_Work to be completed_
Give the lines below again exactly, starting with the line that holds "rw [ih (h.put" and going on through the line that holds "rw [if_neg (h e List.mem_cons_self)]".

++++ Records shown ++++

-- ==== Sys2Proof/Laws/Registers.lean ====
section
/-! SUPPORT. Writing registers, where no window is open over one: a register holds the last value written to it, and nothing else
changes (R9, R11, R24, R84). -/
namespace Sys2Proof.Machine

/-! ## Windows stay closed -/

theorem Thread.early_of_flights {t u : Thread} (h : u.flights = t.flights) (k : RegKey) : u.early k = t.early k := by
  unfold Thread.early; rw [h]

theorem Thread.early_nil {t : Thread} {k : RegKey} :
    t.early k = [] ↔ ∀ f ∈ t.flights, f.isOpen = true → ∀ e ∈ f.olds, e.1 ≠ k := by
  unfold Thread.early
  simp only [List.flatMap_eq_nil_iff, List.mem_filter, List.filterMap_eq_nil_iff, and_imp]
  constructor
  · intro h f hf ho e he hk; have := h f hf ho e he; simp [hk] at this
  · intro h f hf ho e he; simp [h f hf ho e he]

theorem Thread.Quiet.clobber {t : Thread} (h : t.Quiet) (k : RegKey) (x : Nat) : (t.clobber k x).Quiet := by
  intro j
  rw [Thread.early_nil]
  intro f hf ho e he
  simp only [Thread.clobber, List.mem_map] at hf
  obtain ⟨f0, hf0, rfl⟩ := hf
  have h0 := Thread.early_nil.mp (h j) f0 hf0 (by simpa [Flight.isOpen] using ho)
  simp only [List.mem_map] at he
  obtain ⟨e0, he0, rfl⟩ := he
  have h1 := h0 e0 he0
  split
  · rename_i hk; rw [← hk]; exact h1
  · exact h1

theorem Thread.Quiet.of_flights {t u : Thread} (h : t.Quiet) (hf : u.flights = t.flights) : u.Quiet :=
  fun k => by rw [Thread.early_of_flights hf]; exact h k

theorem Thread.Quiet.putS {t : Thread} (h : t.Quiet) (tick n : Nat) (x : DWord) : (t.putS tick n x).Quiet :=
  (h.clobber (.s n) (Sparse.get (0 : DWord) t.sregs n).toNat).of_flights rfl

theorem Thread.Quiet.putF {t : Thread} (h : t.Quiet) (tick n : Nat) (b : Bool) : (t.putF tick n b).Quiet := by
  unfold Thread.putF
  split
  · exact h
  · exact (h.clobber (.f n) (t.fregs.getLsbD n).toNat).of_flights rfl

theorem Thread.Quiet.put {t : Thread} (h : t.Quiet) (tick : Nat) (e : Write) : (t.put tick e).Quiet := by
  unfold Thread.put
  split
  · exact h.putS _ _ _
  · exact h.putF _ _ _
  · exact h

theorem Wave.put_quiet {w : Wave} (h : w.t.Quiet) (tick : Nat) (e : Write) : (w.put tick e).t.Quiet := by
  unfold Wave.put
  split
  · exact h.clobber _ _
  · exact h.putS _ _ _
  · unfold Wave.putP; split
    · exact h
    · exact h.clobber _ _
  · exact h.putF _ _ _
  · exact h
  · exact h

/-! ## One write -/

/-- What a register of a kind keeps of a value. -/
def RegKey.fit : RegKey → Nat → Nat
  | .v _ _, y => y % 2 ^ 32
  | .s _, y => y % 2 ^ 64
  | .p _ _, y => (y == 1).toNat
  | .f _, y => (y == 1).toNat
  | .nevst, y => y % 2 ^ 32
  | _, _ => 0

/-- A register that a write replaces: a lane's own place, and neither p0 nor f0; the bits of %nevst are sticky (R329). -/
def RegKey.real : RegKey → Prop
  | .v _ l => l < 256
  | .s n => n < 64
  | .p k l => k ≠ 0 ∧ l < 256
  | .f n => n ≠ 0 ∧ n < 8
  | .nevst => False
  | .x _ => False

/-- A register that an instruction may name as its destination: p0 and f0 as well, whose writes have no effect. -/
def RegKey.ok : RegKey → Prop
  | .v _ l => l < 256
  | .s n => n < 64
  | .p _ l => l < 256
  | .f n => n < 8
  | .nevst => True
  | .x _ => False

theorem Sparse.get_put (m : Sparse Word) (r l r' l' : Nat) (x : Word) (h : l < 256) (h' : l' < 256) :
    Sparse.get (0 : Word) (Sparse.set 0 m (256 * r + l) x) (256 * r' + l') =
      if r = r' ∧ l = l' then x else Sparse.get 0 m (256 * r' + l') := by
  rw [Sparse.get_set]
  by_cases hc : r = r' ∧ l = l'
  · rw [if_pos hc, if_pos (by omega)]
  · rw [if_neg hc, if_neg (by omega)]

theorem bit_update {w : Nat} (m : BitVec w) (i j : Nat) (b : Bool) (hi : i < w) :
    (if b then m ||| BitVec.twoPow w i else m &&& ~~~(BitVec.twoPow w i)).getLsbD j = if i = j then b else m.getLsbD j := by
  by_cases h : i = j
  · subst h; cases b <;> simp [hi]
  · have h' : ¬ j = i := fun e => h e.symm
    by_cases hj : j < w
    · cases b <;> simp [h, h', hj]
    · cases b <;> simp [h, BitVec.getLsbD_of_ge _ _ (Nat.not_lt.mp hj)]

theorem Wave.put_now {w : Wave} (h : w.t.Quiet) (tick : Nat) (e : Write) (k : RegKey) (he : e.k.ok) (hk : k.real) :
    (w.put tick e).now k = if e.k = k then k.fit e.x else w.now k := by
  obtain ⟨ek, ex⟩ := e
  cases ek with
  | x n => exact he.elim
  | v r l =>
    simp only [RegKey.ok] at he
    cases k with
    | v r' l' =>
      simp only [RegKey.real] at hk
      simp only [Wave.put, Wave.putV, Wave.now, h.settle, Sparse.get_put _ _ _ _ _ _ he hk, RegKey.v.injEq, RegKey.fit]
      split <;> simp
    | _ => simp [Wave.put, Wave.putV, Wave.now, Thread.clobber]
  | s n =>
    cases k with
    | s n' =>
      simp only [Wave.put, Thread.putS, Wave.now, h.settle, Sparse.get_set, RegKey.s.injEq, RegKey.fit, eq_comm (a := n')]
      split <;> simp
    | _ => simp [Wave.put, Thread.putS, Wave.now, Thread.clobber]
  | p q l =>
    simp only [RegKey.ok] at he
    by_cases hq0 : q = 0
    · subst hq0
      rw [if_neg (by intro hc; rw [← hc] at hk; exact hk.1 rfl)]
      simp [Wave.put, Wave.putP]
    replace he : q ≠ 0 ∧ l < 256 := ⟨hq0, he⟩
    cases k with
    | p q' l' =>
      simp only [RegKey.real] at hk
      simp only [Wave.put, Wave.putP, he.1, if_false, Wave.now, h.settle, Sparse.get_set, RegKey.p.injEq, RegKey.fit]
      by_cases hq : q' = q
      · subst hq
        have hb : ((ex == 1).toNat == 1) = (ex == 1) := by cases (ex == 1) <;> rfl
        simp only [if_true, hb, bit_update _ _ _ _ he.2, true_and]
        split <;> rfl
      · have hq' : ¬ q = q' := fun h => hq h.symm
        simp only [if_neg hq, hq', false_and, if_false]
    | _ => simp [Wave.put, Wave.putP, he.1, Wave.now, Thread.clobber]
  | f n =>
    simp only [RegKey.ok] at he
    by_cases hq0 : n = 0
    · subst hq0
      rw [if_neg (by intro hc; rw [← hc] at hk; exact hk.1 rfl)]
      simp [Wave.put, Thread.putF]
    replace he : n ≠ 0 ∧ n < 8 := ⟨hq0, he⟩
    cases k with
    | f n' =>
      simp only [Wave.put, Thread.putF, he.1, if_false, Wave.now, h.settle, RegKey.f.injEq, RegKey.fit]
      have hb : ((ex == 1).toNat == 1) = (ex == 1) := by cases (ex == 1) <;> rfl
      simp only [hb, bit_update _ _ _ _ he.2]
      split <;> rfl
    | _ => simp [Wave.put, Thread.putF, he.1, Wave.now, Thread.clobber]
  | nevst =>
    cases k with
    | nevst => exact hk.elim
    | _ => simp [Wave.put, Wave.now]

theorem Thread.put_now {t : Thread} (h : t.Quiet) (tick : Nat) (e : Write) (k : RegKey) (he : e.k.ok) (hk : k.real)
    (hs : (∃ n, k = .s n) ∨ ∃ n, k = .f n) : (t.put tick e).now k = if e.k = k then k.fit e.x else t.now k := by
  obtain ⟨ek, ex⟩ := e
  have hb : ((ex == 1).toNat == 1) = (ex == 1) := by cases (ex == 1) <;> rfl
  by_cases hf0 : ek = .f 0
  · subst hf0
    rw [if_neg (by intro hc; rw [← hc] at hk; exact hk.1 rfl)]
    simp [Thread.put, Thread.putF]
  rcases hs with ⟨n', rfl⟩ | ⟨n', rfl⟩
  · cases ek with
    | s n =>
      simp only [Thread.put, Thread.putS, Thread.now, h.settle, Sparse.get_set, RegKey.s.injEq, RegKey.fit, eq_comm (a := n')]
      split <;> simp
    | f n =>
      simp only [RegKey.ok] at he
      replace he : n ≠ 0 ∧ n < 8 := ⟨fun h => hf0 (by rw [h]), he⟩
      simp [Thread.put, Thread.putF, he.1, Thread.now, Thread.clobber]
    | _ => simp [Thread.put, Thread.now]
  · cases ek with
    | s n => simp [Thread.put, Thread.putS, Thread.now, Thread.clobber]
    | f n =>
      simp only [RegKey.ok] at he
      replace he : n ≠ 0 ∧ n < 8 := ⟨fun h => hf0 (by rw [h]), he⟩
      simp only [Thread.put, Thread.putF, he.1, if_false, Thread.now, h.settle, RegKey.f.injEq, RegKey.fit]
      simp only [hb, bit_update _ _ _ _ he.2]
      split <;> rfl
    | _ => simp [Thread.put, Thread.now]

/-! ## Many writes -/

/-- The value a register has after writes in order. -/
def lastWrite (es : List Write) (k : RegKey) (x : Nat) : Nat := es.foldl (fun a e => if e.k = k then k.fit e.x else a) x

theorem Wave.putAll_quiet {w : Wave} (h : w.t.Quiet) (tick : Nat) (es : List Write) : (w.putAll tick es).t.Quiet := by
  induction es generalizing w with
  | nil => exact h
  | cons e es ih => exact ih (Wave.put_quiet h tick e)

theorem Wave.putAll_now {w : Wave} (h : w.t.Quiet) (tick : Nat) (es : List Write) (k : RegKey)
    (he : ∀ e ∈ es, e.k.ok) (hk : k.real) : (w.putAll tick es).now k = lastWrite es k (w.now k) := by
  induction es generalizing w with
  | nil => rfl
  | cons e es ih =>
    show ((w.put tick e).putAll tick es).now k = _
    rw [ih (Wave.put_quiet h tick e) (fun x hx => he x (List.mem_cons_of_mem _ hx)),
      Wave.put_now h tick e k (he e List.mem_cons_self) hk]
    rfl

theorem Thread.putAll_now {t : Thread} (h : t.Quiet) (tick : Nat) (es : List Write) (k : RegKey)
    (he : ∀ e ∈ es, e.k.ok) (hk : k.real) (hs : (∃ n, k = .s n) ∨ ∃ n, k = .f n) :
    (t.putAll tick es).now k = lastWrite es k (t.now k) := by
  induction es generalizing t with
  | nil => rfl
  | cons e es ih =>
    show ((t.put tick e).putAll tick es).now k = _
    rw [ih (h.put tick e) (fun x hx => he x (List.mem_cons_of_mem _ hx)),
      Thread.put_now h tick e k (he e List.mem_cons_self) hk hs]
    rfl

theorem lastWrite_of_none {es : List Write} {k : RegKey} (h : ∀ e ∈ es, e.k ≠ k) (x : Nat) : lastWrite es k x = x := by
  induction es generalizing x with
  | nil => rfl
  | cons e es ih =>
    show lastWrite es k (if e.k = k then k.fit e.x else x) = x
    rw [if_neg (h e List.mem_cons_self)]
    exact ih (fun y hy => h y (List.mem_cons_of_mem _ hy)) x

theorem lastWrite_append (es fs : List Write) (k : RegKey) (x : Nat) :
    lastWrite (es ++ fs) k x = lastWrite fs k (lastWrite es k x) := by
  unfold lastWrite; rw [List.foldl_append]

/-- Writes of several lanes, where only one of them writes the register. -/
theorem lastWrite_lanes {act : List Nat} {g : Nat → List Write} {k : RegKey} {l : Nat} (hn : act.Nodup)
    (h : ∀ j ∈ act, j ≠ l → ∀ e ∈ g j, e.k ≠ k) (x : Nat) :
    lastWrite (act.flatMap g) k x = if l ∈ act then lastWrite (g l) k x else x := by
  induction act generalizing x with
  | nil => rfl
  | cons j act ih =>
    rw [List.flatMap_cons, lastWrite_append]
    have hn' := List.nodup_cons.mp hn
    have ih' := fun x => ih hn'.2 (fun i hi => h i (List.mem_cons_of_mem _ hi)) x
    by_cases hj : j = l
    · subst hj
      rw [ih', if_neg hn'.1, if_pos List.mem_cons_self]
    · rw [ih', lastWrite_of_none (h j List.mem_cons_self hj)]
      have : (l ∈ j :: act) ↔ l ∈ act := by simp [show ¬ l = j from fun h => hj h.symm]
      simp only [this]

/-! ## What the writes leave alone -/

theorem Thread.putS_rest (t : Thread) (tick n : Nat) (x : DWord) : ∃ sr sm fl, t.putS tick n x =
    { t with sregs := sr, smark := sm, flights := fl } := ⟨_, _, _, rfl⟩

theorem Thread.put_rest (t : Thread) (tick : Nat) (e : Write) : ∃ sr fr sm fl, t.put tick e =
    { t with sregs := sr, fregs := fr, smark := sm, flights := fl } := by
  unfold Thread.put
  split
  · exact ⟨_, _, _, _, rfl⟩
  · unfold Thread.putF; split
    · exact ⟨t.sregs, t.fregs, t.smark, t.flights, rfl⟩
    · exact ⟨_, _, _, _, rfl⟩
  · exact ⟨t.sregs, t.fregs, t.smark, t.flights, rfl⟩

theorem Thread.putAll_rest (t : Thread) (tick : Nat) (es : List Write) : ∃ sr fr sm fl, t.putAll tick es =
    { t with sregs := sr, fregs := fr, smark := sm, flights := fl } := by
  induction es generalizing t with
  | nil => exact ⟨t.sregs, t.fregs, t.smark, t.flights, rfl⟩
  | cons e es ih =>
    obtain ⟨a, b, c, d, h⟩ := Thread.put_rest t tick e
    obtain ⟨a', b', c', d', h'⟩ := ih (t.put tick e)
    exact ⟨a', b', c', d', by show (t.put tick e).putAll tick es = _; rw [h', h]⟩

theorem Wave.put_rest (w : Wave) (tick : Nat) (e : Write) (he : e.k ≠ .nevst) : ∃ vr vm pr sr fr sm fl, w.put tick e =
    { w with vregs := vr, vmark := vm, preds := pr, t := { w.t with sregs := sr, fregs := fr, smark := sm, flights := fl } } := by
  unfold Wave.put
  split
  · exact ⟨_, _, w.preds, w.t.sregs, w.t.fregs, w.t.smark, _, rfl⟩
  · exact ⟨w.vregs, w.vmark, w.preds, _, w.t.fregs, _, _, rfl⟩
  · unfold Wave.putP; split
    · exact ⟨w.vregs, w.vmark, w.preds, w.t.sregs, w.t.fregs, w.t.smark, w.t.flights, rfl⟩
    · exact ⟨w.vregs, w.vmark, _, w.t.sregs, w.t.fregs, w.t.smark, _, rfl⟩
  · unfold Thread.putF; split
    · exact ⟨w.vregs, w.vmark, w.preds, w.t.sregs, w.t.fregs, w.t.smark, w.t.flights, rfl⟩
    · exact ⟨w.vregs, w.vmark, w.preds, w.t.sregs, _, w.t.smark, _, rfl⟩
  · exact absurd ‹_› he
  · exact ⟨w.vregs, w.vmark, w.preds, w.t.sregs, w.t.fregs, w.t.smark, w.t.flights, rfl⟩

theorem Wave.putAll_rest (w : Wave) (tick : Nat) (es : List Write) (he : ∀ e ∈ es, e.k ≠ .nevst) :
    ∃ vr vm pr sr fr sm fl, w.putAll tick es =
    { w with vregs := vr, vmark := vm, preds := pr, t := { w.t with sregs := sr, fregs := fr, smark := sm, flights := fl } } := by
  induction es generalizing w with
  | nil => exact ⟨w.vregs, w.vmark, w.preds, w.t.sregs, w.t.fregs, w.t.smark, w.t.flights, rfl⟩
  | cons e es ih =>
    obtain ⟨a, b, c, d, x, y, z, h⟩ := Wave.put_rest w tick e (he e List.mem_cons_self)
    obtain ⟨a', b', c', d', x', y', z', h'⟩ := ih (w.put tick e) fun f hf => he f (List.mem_cons_of_mem _ hf)
    exact ⟨a', b', c', d', x', y', z', by show (w.put tick e).putAll tick es = _; rw [h', h]⟩

end Sys2Proof.Machine
end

++++

_Output for this task_
    rw [ih (h.put tick e) (fun x hx => he x (List.mem_cons_of_mem _ hx)),
      Thread.put_now h tick e k (he e List.mem_cons_self) hk hs]
    rfl

theorem lastWrite_of_none {es : List Write} {k : RegKey} (h : ∀ e ∈ es, e.k ≠ k) (x : Nat) : lastWrite es k x = x := by
  induction es generalizing x with
  | nil => rfl
  | cons e es ih =>
    show lastWrite es k (if e.k = k then k.fit e.x else x) = x
    rw [if_neg (h e List.mem_cons_self)]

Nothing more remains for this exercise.